The Journal of Comparative Neurology, 1985
The cell bodies of the lumbar sensory and sympathetic pre-and postganglionic neurons that project to the colon along the inferior mesenteric artery of the cat have been labeled retrogradely with horseradish peroxidase applied to the central end of their cut axons. The numbers, segmental distribution, location, and size of these labeled somata have been determined quantitatively. Afferent cell bodies were symmetrically distributed bilaterally in dorsal root ganglia T13-L5, with the maximum number (about 80%) in L3 and L4 and most of the rest in L2. Labeled afferent somata were small relative to the entire population of DRG cells.
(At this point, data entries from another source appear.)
/-- What judgeLatch leaves unchanged. -/
@[simp] theorem judgeLatch_frame (s : State) : (judgeLatch s).link = s.link ∧ (judgeLatch s).slots = s.slots ∧
    (judgeLatch s).queue = s.queue ∧ (judgeLatch s).completions = s.completions ∧ (judgeLatch s).holds = s.holds
    ∧ (judgeLatch s).exec = s.exec ∧ (judgeLatch s).carriage = s.carriage ∧ (judgeLatch s).fire = s.fire ∧
    (judgeLatch s).paper = s.paper ∧ (judgeLatch s).engine = s.engine ∧ (judgeLatch s).counters = s.counters ∧
    (judgeLatch s).params = s.params ∧ (judgeLatch s).lines = s.lines ∧ (judgeLatch s).txLine = s.txLine ∧
    (judgeLatch s).motorStep = s.motorStep ∧ (judgeLatch s).freeCount = s.freeCount ∧ (judgeLatch s).pending =
    s.pending ∧ (judgeLatch s).heat.h = s.heat.h := by
  simp [judgeLatch]

/-- What setPhase leaves unchanged. -/
@[simp] theorem setPhase_frame (ph : MotionPhase) (s : State) : (setPhase ph s).link = s.link ∧ (setPhase ph
    s).slots = s.slots ∧ (setPhase ph s).queue = s.queue ∧ (setPhase ph s).completions = s.completions ∧
    (setPhase ph s).holds = s.holds ∧ (setPhase ph s).exec = s.exec ∧ (setPhase ph s).fire = s.fire ∧ (setPhase
    ph s).heat = s.heat ∧ (setPhase ph s).paper = s.paper ∧ (setPhase ph s).engine = s.engine ∧ (setPhase ph
    s).counters = s.counters ∧ (setPhase ph s).params = s.params ∧ (setPhase ph s).lines = s.lines ∧ (setPhase
    ph s).txLine = s.txLine ∧ (setPhase ph s).motorStep = s.motorStep ∧ (setPhase ph s).freeCount = s.freeCount
    ∧ (setPhase ph s).pending = s.pending ∧ (setPhase ph s).carriage.direction = s.carriage.direction ∧
    (setPhase ph s).carriage.homed = s.carriage.homed := by
  simp [setPhase]

/-- What settlePulses leaves unchanged. -/
@[simp] theorem settlePulses_frame (s : State) : (settlePulses s).link = s.link ∧ (settlePulses s).slots =
    s.slots ∧ (settlePulses s).queue = s.queue ∧ (settlePulses s).completions = s.completions ∧ (settlePulses
    s).holds = s.holds ∧ (settlePulses s).exec = s.exec ∧ (settlePulses s).carriage = s.carriage ∧ (settlePulses
    s).heat = s.heat ∧ (settlePulses s).paper = s.paper ∧ (settlePulses s).engine = s.engine ∧ (settlePulses
    s).counters = s.counters ∧ (settlePulses s).params = s.params ∧ (settlePulses s).lines = s.lines ∧
    (settlePulses s).txLine = s.txLine ∧ (settlePulses s).motorStep = s.motorStep ∧ (settlePulses s).freeCount =
    s.freeCount ∧ (settlePulses s).pending = s.pending ∧ (settlePulses s).fire.pinMap = s.fire.pinMap ∧
    (settlePulses s).fire.inhibit = s.fire.inhibit ∧ (settlePulses s).fire.failed = s.fire.failed ∧
    (settlePulses s).fire.openCounts = s.fire.openCounts ∧ (settlePulses s).fire.table = s.fire.table ∧
    (settlePulses s).fire.pendingTable = s.fire.pendingTable ∧ (settlePulses s).fire.driving = s.fire.driving := by
  unfold settlePulses
  split <;> simp

/-- What emptyTestTrips leaves unchanged. -/
@[simp] theorem emptyTestTrips_frame (s : State) : (emptyTestTrips s).link = s.link ∧ (emptyTestTrips s).slots =
    s.slots ∧ (emptyTestTrips s).queue = s.queue ∧ (emptyTestTrips s).completions = s.completions ∧
    (emptyTestTrips s).holds = s.holds ∧ (emptyTestTrips s).exec = s.exec ∧ (emptyTestTrips s).carriage =
    s.carriage ∧ (emptyTestTrips s).fire = s.fire ∧ (emptyTestTrips s).heat = s.heat ∧ (emptyTestTrips s).paper
    = s.paper ∧ (emptyTestTrips s).counters = s.counters ∧ (emptyTestTrips s).params = s.params ∧
    (emptyTestTrips s).lines = s.lines ∧ (emptyTestTrips s).txLine = s.txLine ∧ (emptyTestTrips s).motorStep =
    s.motorStep ∧ (emptyTestTrips s).freeCount = s.freeCount ∧ (emptyTestTrips s).pending = s.pending ∧
    (emptyTestTrips s).engine.state = s.engine.state ∧ (emptyTestTrips s).engine.resetPending =
    s.engine.resetPending ∧ (emptyTestTrips s).engine.firstFault = s.engine.firstFault ∧ (emptyTestTrips
    s).engine.further = s.engine.further ∧ (emptyTestTrips s).engine.overlayMode = s.engine.overlayMode ∧
    (emptyTestTrips s).engine.overlayInputs = s.engine.overlayInputs ∧ (emptyTestTrips s).engine.outputs =
    s.engine.outputs := by
  simp [emptyTestTrips]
Occasionally a few preganglionic somata were labeled in the intermediate zone of L3 and L4 spinal cord segments. Postganglionic cell bodies were labeled bilaterally in the proximal lobes of the inferior mesenteric ganglion (70-95%), in accessory ganglia of the intermesenteric nerve and of the lumbar splanchnic nerves, and in lumbar paravertebral ganglia. The segmental distribution in the lumbar sympathetic trunk was symmetrical on both sides and was the same as that of the afferent cells. Labeled postganglionic cell bodies in both the IMG and the accessory ganglia were larger than labeled and unlabeled ganglion cells in the paravertebral ganglia. From these data, it is estimated that about 2,100 afferent neurons and about 29,000 postganglionic neurons project in the lumbar colonic nerves. In conjunction with equivalent data for the hypogastric and lumbar splanchnic nerves, the results provide a quantitative and spatial description of the afferent and efferent components of the lumbar innervation of the colon and pelvic viscera.